# WHAT IS REQUIRED
For the entries below, the expected answer is the line with "sl) (regionEnding i)))", the line with "def execJ (o", and every line between them, exactly as written, and nothing more.
——————————
-- ==== Sys2Proof/Machine/Branch.lean ====
section
/-! DEFINITION. Transfers of control: checked targets (03 R48, R49), BR and J (06 R128), CALL, CALLR and the windows' spill
(05 R101 to R105, 06 R129). -/

namespace Sys2Proof.Machine

/-! ## Looking at code without fetching it (03 R49) -/

/-- The bytes at a physical address as instruction fetch would find them: the instruction cache, the local slice's copy,
or home; nothing is filled. -/
def State.peekCode (s : State) (core pa n : Nat) : List Byte :=
  let c := s.core core
  match Map.find? c.code (pa / 128) with
  | some l => Map.getMany 0 l.data (pa % 128) n
  | none =>
    let l := s.slice (groupOf core)
    if homeOf pa = groupOf core then s.bytesAt pa n
    else if l.hit pa then (List.range n).map fun i => l.byte (pa + i)
    else s.bytesAt pa n

/-- A parcel of code at a virtual address, none when it cannot be read for the test of R49. -/
def State.peekParcel (s : State) (g : Gang) (user : Bool) (a : Word64) : Option Parcel :=
  if 2 ^ 56 ≤ a.toNat then none
  else
    match (s.xlate g.core g.part g.ctx a.toNat { x := true, user := user }).1 with
    | .ok pa l => if l.por || s.poisonedAt pa 4 then none else some (ofBytes 32 (s.peekCode g.core pa 4))
    | _ => none

/-- A parcel that would make a target lie inside a wide word: bit 31 set (R49). -/
def State.blocksTarget (s : State) (g : Gang) (user : Bool) (a : Word64) : Bool :=
  match s.peekParcel g user a with
  | some p => isWide p
  | none => false

/-- The tests of a checked target: alignment (R48), then the parcels at a − 8 and a − 4 (R49). -/
def State.targetTrap (s : State) (g : Gang) (user : Bool) (a : Word64) : Option Trap :=
  if a.extractLsb' 0 2 ≠ 0 || s.blocksTarget g user (a - 8) || s.blocksTarget g user (a - 4) then
    some ⟨Cause.misalignedFetch, a⟩
  else none

/-- A displacement in parcels from the word's first parcel (R48). -/
def dispTarget {n : Nat} (pc : Word64) (d : BitVec n) : Word64 := pc + 4 * d.signExtend 64

/-! ## BR and J (06 R128) -/

/-- Conditions on a signed 64-bit value: EQZ, NEZ, LTZ, GEZ, GTZ, LEZ, ALW as 0 to 6. -/
def condition (cc : BitVec 3) (x : Word64) : Bool :=
  match cc.toNat with
  | 0 => x == 0
  | 1 => x != 0
  | 2 => x.slt 0
  | 3 => !x.slt 0
  | 4 => (0 : Word64).slt x
  | 5 => !(0 : Word64).slt x
  | _ => true

/-- A word in which each slice goes on at its own next address, after a check that may trap. -/
def jumpWord (i : Instr) (s : State) (check : Gang → RCtx → Slice → Option Trap) (next : RCtx → Slice → Word64) : Out :=
  runWord i s fun g s =>
    let c := s.rctx g
    match g.firstTrap (check g c) with
    | some t => .next (s.trapped g t)
    | none => .next (s.wordDone (g.mapSlices fun sl => sl.after (next c sl) (regionEnding i)))

/-- BR: the branch condition's tag traps; a taken target is checked. -/
def execBr (o : FormNB) (s : State) : Out :=
  jumpWord (.br o) s
    (fun g c sl =>
      (poisonTrap (sl.readS c) [o.sa]).orElse fun _ =>
        if condition o.c (sl.readS c o.sa).v then s.targetTrap g (!sl.priv) (dispTarget sl.pc o.x) else none)
    (fun c sl => if condition o.c (sl.readS c o.sa).v then dispTarget sl.pc o.x else sl.pc + 4)

/-- J always jumps, to a checked target. -/
def execJ (o : FormNJ) (s : State) : Out :=
  jumpWord (.j o) s (fun g _ sl => s.targetTrap g (!sl.priv) (dispTarget sl.pc o.x)) (fun _ sl => dispTarget sl.pc o.x)

/-! ## Windows and the Attic spill (05 R101 to R105) -/

/-- A hidden group with the ring positions of its entries: the caller's window bases (R102). -/
structure Group where
  link : Link
  wb : Nat
  lb : Nat
  deriving DecidableEq, Repr

/-- The resident groups, newest first, from the window bases that the newest one's caller had. -/
def groupsFrom (lregs : Nat) : List Link → Nat → Nat → List Group
  | [], _, _ => []
  | l :: ls, wb, lb =>
    let wb' := (wb + 56 - 2 * l.kS) % 56
    let lb' := (lb + lregs - 4 * l.kV % lregs) % lregs
    { link := l, wb := wb', lb := lb' } :: groupsFrom lregs ls wb' lb'

/-- Bytes of a group's record (R103). -/
def recordSize (l : Link) : Nat := 16 * l.kS + 64 * l.kV + 8 * ((l.kV + 3) / 4) + 16

/-- The limits of R102 on the resident groups. -/
def limitsHold (lregs : Nat) (ls : List Link) : Bool :=
  decide (ls.length ≤ 16) && decide (24 + (ls.map fun l => 2 * l.kS).sum ≤ 56) &&
    decide (64 + (ls.map fun l => 4 * l.kV).sum ≤ lregs)

/-- How many of the newest groups stay resident: the oldest are spilled until the limits hold. -/
def keepCount (lregs : Nat) (ls : List Link) : Nat → Nat
  | 0 => 0
  | n + 1 => if limitsHold lregs (ls.take (n + 1)) then n + 1 else keepCount lregs ls n

/-- A bit vector from bits, lowest first. -/
def ofBits (bs : List Bool) : Nat := bs.foldr (fun b n => (if b then 1 else 0) + 2 * n) 0

/-- The tag nibbles of a group's lane registers, register j in byte j/2, the low nibble for even j, padded with zeros. -/
def laneTagBytes (sl : Slice) (lregs lb kV : Nat) : List Byte :=
  let nib := fun (j : Nat) =>
    if j < 4 * kV then ofBits ((List.range 4).map fun k => (Map.get ({} : LVal) sl.lane (4 * ((lb + j) % lregs) + k)).tag) else 0
  (List.range (8 * ((kV + 3) / 4))).map fun b => BitVec.ofNat 8 (nib (2 * b) + 16 * nib (2 * b + 1))

/-- The record of a group (R103). -/
def Slice.record (sl : Slice) (lregs : Nat) (gr : Group) : List Byte :=
  let scal := (List.range (2 * gr.link.kS)).map fun i => Map.get ({} : SVal) sl.scal (8 + (gr.wb + i) % 56)
  let lane := (List.range (4 * gr.link.kV)).flatMap fun j =>
    (List.range 4).map fun k => Map.get ({} : LVal) sl.lane (4 * ((gr.lb + j) % lregs) + k)
  scal.flatMap (fun x => toBytes x.v 8) ++ lane.flatMap (fun x => toBytes x.v 4) ++
    laneTagBytes sl lregs gr.lb gr.link.kV ++
    toBytes (BitVec.ofNat 64 (ofBits (scal.map SVal.tag))) 8 ++
    toBytes (BitVec.ofNat 64 ((offsetOf gr.link.ret) + 2 ^ 56 * (gr.link.kS + 16 * gr.link.kV))) 8

/-- The spill limit (R104): the offset of sp when sp is an Attic address at most STKL, STKL otherwise. -/
def Slice.spillLimit (sl : Slice) : Nat :=
  let sp := (sl.scalNow 2).v
  if apertureOf sp = some .attic ∧ offsetOf sp ≤ sl.stkl.toNat then offsetOf sp else sl.stkl.toNat

/-- What a call of a slice would do: links kept, bytes spilled. -/
structure CallPlan where
  links : List Link
  spill : List Byte
  groups : Nat
  deriving DecidableEq, Repr

/-- The plan of a call with slides kS and kV (R102). -/
def Slice.callPlan (sl : Slice) (lregs : Nat) (new : Link) : CallPlan :=
  let links := new :: sl.link
  let keep := keepCount lregs links links.length
  let groups := { link := new, wb := sl.wb, lb := sl.lb : Group } :: groupsFrom lregs sl.link sl.wb sl.lb
  let out := (groups.drop keep).reverse
  { links := links.take keep, spill := out.flatMap (sl.record lregs), groups := out.length }

/-- The 8-byte words of a range. -/
def words8 (a n : Nat) : List Nat := (List.range (n / 8)).map fun i => a + 8 * i

/-- Check the Attic accesses of a spill or refill, 8 bytes each: the first that traps or faults. -/
def State.checkAttic (s : State) (g : Gang) (sl : Slice) (k : AccKind) (off n : Nat) : Option Check × List Access × State :=
  (words8 off n).foldl
    (fun p a =>
      match p.1 with
      | some _ => p
      | none =>
        let (c, s') := p.2.2.resolvePlace g (!sl.priv) k (BitVec.ofNat 64 (0xFD * 2 ^ 56 + a)) 8 (.virt (sl.stkb.toNat + a))
        match c with
        | .ok acc => (none, p.2.1 ++ [acc], s')
        | c => (some c, p.2.1, s')) (none, [], s)

/-- Spilled bytes of one slice, stored through its L1 like its stores. -/
def State.spillBytes (s : State) (g : Gang) (sl : Slice) (as : List Access) (bs : List Byte) : Slice × State :=
  (as.foldl
    (fun (p : List Byte × Slice × State) a =>
      let (sl', s') := p.2.2.storePart g p.2.1 a (p.1.take 8)
      (p.1.drop 8, sl', s')) (bs, sl, s)).2

/-- A CALL or CALLR of one slice: its check, then its effect. -/
def State.callCheck (s : State) (g : Gang) (sl : Slice) (kS kV : Nat) : Check × State :=
  let plan := sl.callPlan g.lregs { ret := sl.pc + 4, kS := kS, kV := kV }
  let n := plan.spill.length
  if n ≠ 0 ∧ sl.spillLimit < sl.spillp.toNat + n then (.trap ⟨Cause.atticOverflow, sl.spillp⟩, s)
  else
    let (bad, _, s') := s.checkAttic g sl .store sl.spillp.toNat n
    (bad.getD (.ok { loc := .scratch 0, size := 0, por := false, gen := 0 }), s')

/-- One slice of a call, whose target has been checked. -/
def State.callSlice (s : State) (g : Gang) (sl : Slice) (kS kV : Nat) (target : Word64) : Slice × State :=
  let plan := sl.callPlan g.lregs { ret := sl.pc + 4, kS := kS, kV := kV }
  let n := plan.spill.length
  let (_, as, s1) := s.checkAttic g sl .store sl.spillp.toNat n
  let (sl1, s2) := s1.spillBytes g sl as plan.spill
  ({ sl1.after target true with
      link := plan.links
      spillp := sl.spillp + BitVec.ofNat 64 n
      spilled := sl.spilled + plan.groups
      wb := (sl.wb + 2 * kS) % 56
      lb := (sl.lb + 4 * kV) % g.lregs }, s2)

/-- A call of a slice spills a group. -/
def Slice.spills (sl : Slice) (lregs kS kV : Nat) : Bool := !(sl.callPlan lregs { ret := sl.pc + 4, kS := kS, kV := kV }).spill.isEmpty

/-- A call: targets checked, spills checked, then every slice slides and goes on at its target. A spill stores registers, so that the gang's
deferred loads are performed before it. -/
def callWord (i : Instr) (s : State) (o : FormNC) (tags : RCtx → Slice → Option Trap) (target : RCtx → Slice → Word64) : Out :=
  runWord i s fun g s =>
    let c := s.rctx g
    let tags := fun sl => (tags c sl).orElse fun _ => s.targetTrap g (!sl.priv) (target c sl)
    let (cs, s1) := s.checkSlices g (tagFirst tags fun s sl => s.callCheck g sl o.kS.toNat o.kV.toNat)
    match firstTrapOf cs, firstFaultOf cs with
    | some t, _ => .next (s1.trapped g t)
    | none, some f => .next (s1.parkFault g f)
    | none, none =>
      let (g1, s1) := if g.slices.any (·.spills g.lregs o.kS.toNat o.kV.toNat) then s1.performAll g else (g, s1)
      let (sls, s2) := (g.slices.zip g1.slices).foldl
        (fun (p : List Slice × State) x =>
          let (sl', s') := p.2.callSlice g x.2 o.kS.toNat o.kV.toNat (target c x.1)
          (p.1 ++ [sl'], s')) ([], s1)
      .next (s2.wordDone { g with slices := sls })

/-- CALL (06 R129). -/
def execCall (o : FormNC) (s : State) : Out :=
  callWord (.call o) s o (fun _ _ => none) (fun _ sl => dispTarget sl.pc o.x)

/-- CALLR: the target register is in [15:11] (03 R53, 06 R129). -/
def execCallr (o : FormNC) (s : State) : Out :=
  let r : SReg := o.x.extractLsb' 11 5
  callWord (.callr o) s o (fun c sl => poisonTrap (sl.readS c) [r]) (fun c sl => (sl.readS c r).v)

/-! ## RET: the newest group comes back (05 R105) -/

/-- Undo a slide. -/
def Slice.slideBack (sl : Slice) (lregs : Nat) (l : Link) : Slice :=
  { sl with wb := (sl.wb + 56 - 2 * l.kS) % 56, lb := (sl.lb + lregs - 4 * l.kV % lregs) % lregs }

/-- A refilled register loses its outstanding results of before. -/
def Slice.refillS (sl : Slice) (key : Nat) (x : SVal) : Slice :=
  { sl with scal := Map.set {} sl.scal key x, pending := sl.pending.filter fun p => p.targ != .scalar key }

def Slice.refillV (sl : Slice) (ring k : Nat) (x : LVal) : Slice :=
  { sl with lane := Map.set {} sl.lane (4 * ring + k) x, pending := sl.pending.filter fun p => p.targ != .lane ring k }

/-- Put a record's bytes back into the ring at the caller's window bases; `bad` tells which 8-byte words of the record lie
in poisoned units: their registers, and those whose tags they hold, are refilled tagged (R105). Of a tag field of more than 8 bytes the words count
one by one (log 84, DESIGN CHOICE). -/
def Slice.refill (sl : Slice) (lregs : Nat) (l : Link) (bs : List Byte) (bad : List Bool) : Slice :=
  let sz := recordSize l
  let tagsAt := 16 * l.kS + 64 * l.kV
  let byteBad := fun (b : Nat) => bad.getD (b / 8) false
  let scalTags := natOfBytes ((bs.drop (sz - 16)).take 8)
  let s1 := (List.range (2 * l.kS)).foldl
    (fun sl i =>
      let v : Word64 := ofBytes 64 ((bs.drop (8 * i)).take 8)
      sl.refillS (8 + (sl.wb + i) % 56) ⟨v, scalTags.testBit i || byteBad (8 * i) || byteBad (sz - 16)⟩) sl
  (List.range (4 * l.kV)).foldl
    (fun sl j =>
      (List.range 4).foldl
        (fun sl k =>
          let off := 16 * l.kS + 16 * j + 4 * k
          let v : Word32 := ofBytes 32 ((bs.drop off).take 4)
          let tb := tagsAt + j / 2
          let tag := (bs.getD tb 0).getLsbD (4 * (j % 2) + k)
          sl.refillV ((sl.lb + j) % lregs) k ⟨v, tag || byteBad off || byteBad tb⟩) sl) s1

/-- How a RET of one slice comes out. -/
inductive RetPlan where
  /-- The link stack is empty and nothing is spilled: the strand ends (03 R60). -/
  | ends
  /-- The newest group is resident. -/
  | resident (l : Link)
  /-- The newest group is refilled from the Attic: its link, the record's bytes, its poisoned words. -/
  | refill (l : Link) (bs : List Byte) (bad : List Bool)
  | stop (c : Check)
  deriving DecidableEq, Repr

/-- Read 8-byte words of the Attic as loads do. -/
def State.readWords (s : State) (g : Gang) (as : List Access) : List Byte × List Bool × State :=
  as.foldl
    (fun p a =>
      let (bs, bad, s') := (p.2.2.orderPosted g a.loc 8).readAt g.core a.loc 8
      (p.1 ++ bs, p.2.1 ++ [bad || a.por], s')) ([], [], s)

/-- RET reads the Attic in this slice. -/
def Slice.refills (sl : Slice) : Bool := sl.link.isEmpty && sl.spilled != 0

/-- Decide what RET does in a slice (R105). A return address that is no multiple of 4 traps before anything is popped (03 R48). -/
def State.retPlan (s : State) (g : Gang) (sl : Slice) : RetPlan × State :=
  match sl.link with
  | l :: _ => (.resident l, s)
  | [] =>
    if sl.spilled = 0 then (.ends, s)
    else
      let (bad, as, s1) := s.checkAttic g sl .load (sl.spillp.toNat - 8) 8
      match bad with
      | some c => (.stop c, s1)
      | none =>
        let (lb, pb, s2) := s1.readWords g as
        if pb.any id then (.stop (.trap ⟨Cause.poisonUse, 32⟩), s2)
        else
          let e := natOfBytes lb
          let l : Link := { ret := BitVec.ofNat 64 (e % 2 ^ 56), kS := e / 2 ^ 56 % 16, kV := e / 2 ^ 60 % 16 }
          if l.ret.extractLsb' 0 2 ≠ 0 then (.stop (.trap ⟨Cause.misalignedFetch, l.ret⟩), s2) else
          let n := recordSize l
          let (bad, as, s3) := s2.checkAttic g sl .load (sl.spillp.toNat - n) n
          match bad with
          | some c => (.stop c, s3)
          | none =>
            let (bs, pb, s4) := s3.readWords g as
            (.refill l bs pb, s4)

/-- A slice after a RET that does not end it. -/
def Slice.retDone (sl : Slice) (lregs : Nat) : RetPlan → Slice
  | .resident l => { (sl.slideBack lregs l).after l.ret true with link := sl.link.drop 1 }
  | .refill l bs bad =>
    let sl1 := (sl.slideBack lregs l).refill lregs l bs bad
    { sl1.after l.ret true with
      spillp := sl.spillp - BitVec.ofNat 64 (recordSize l), spilled := sl.spilled - 1 }
  | _ => sl

end Sys2Proof.Machine
end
——————————
# YOUR SOLUTION
    | none => .next (s.wordDone (g.mapSlices fun sl => sl.after (next c sl) (regionEnding i)))

/-- BR: the branch condition's tag traps; a taken target is checked. -/
def execBr (o : FormNB) (s : State) : Out :=
  jumpWord (.br o) s
    (fun g c sl =>
      (poisonTrap (sl.readS c) [o.sa]).orElse fun _ =>
        if condition o.c (sl.readS c o.sa).v then s.targetTrap g (!sl.priv) (dispTarget sl.pc o.x) else none)
    (fun c sl => if condition o.c (sl.readS c o.sa).v then dispTarget sl.pc o.x else sl.pc + 4)

/-- J always jumps, to a checked target. -/
def execJ (o : FormNJ) (s : State) : Out :=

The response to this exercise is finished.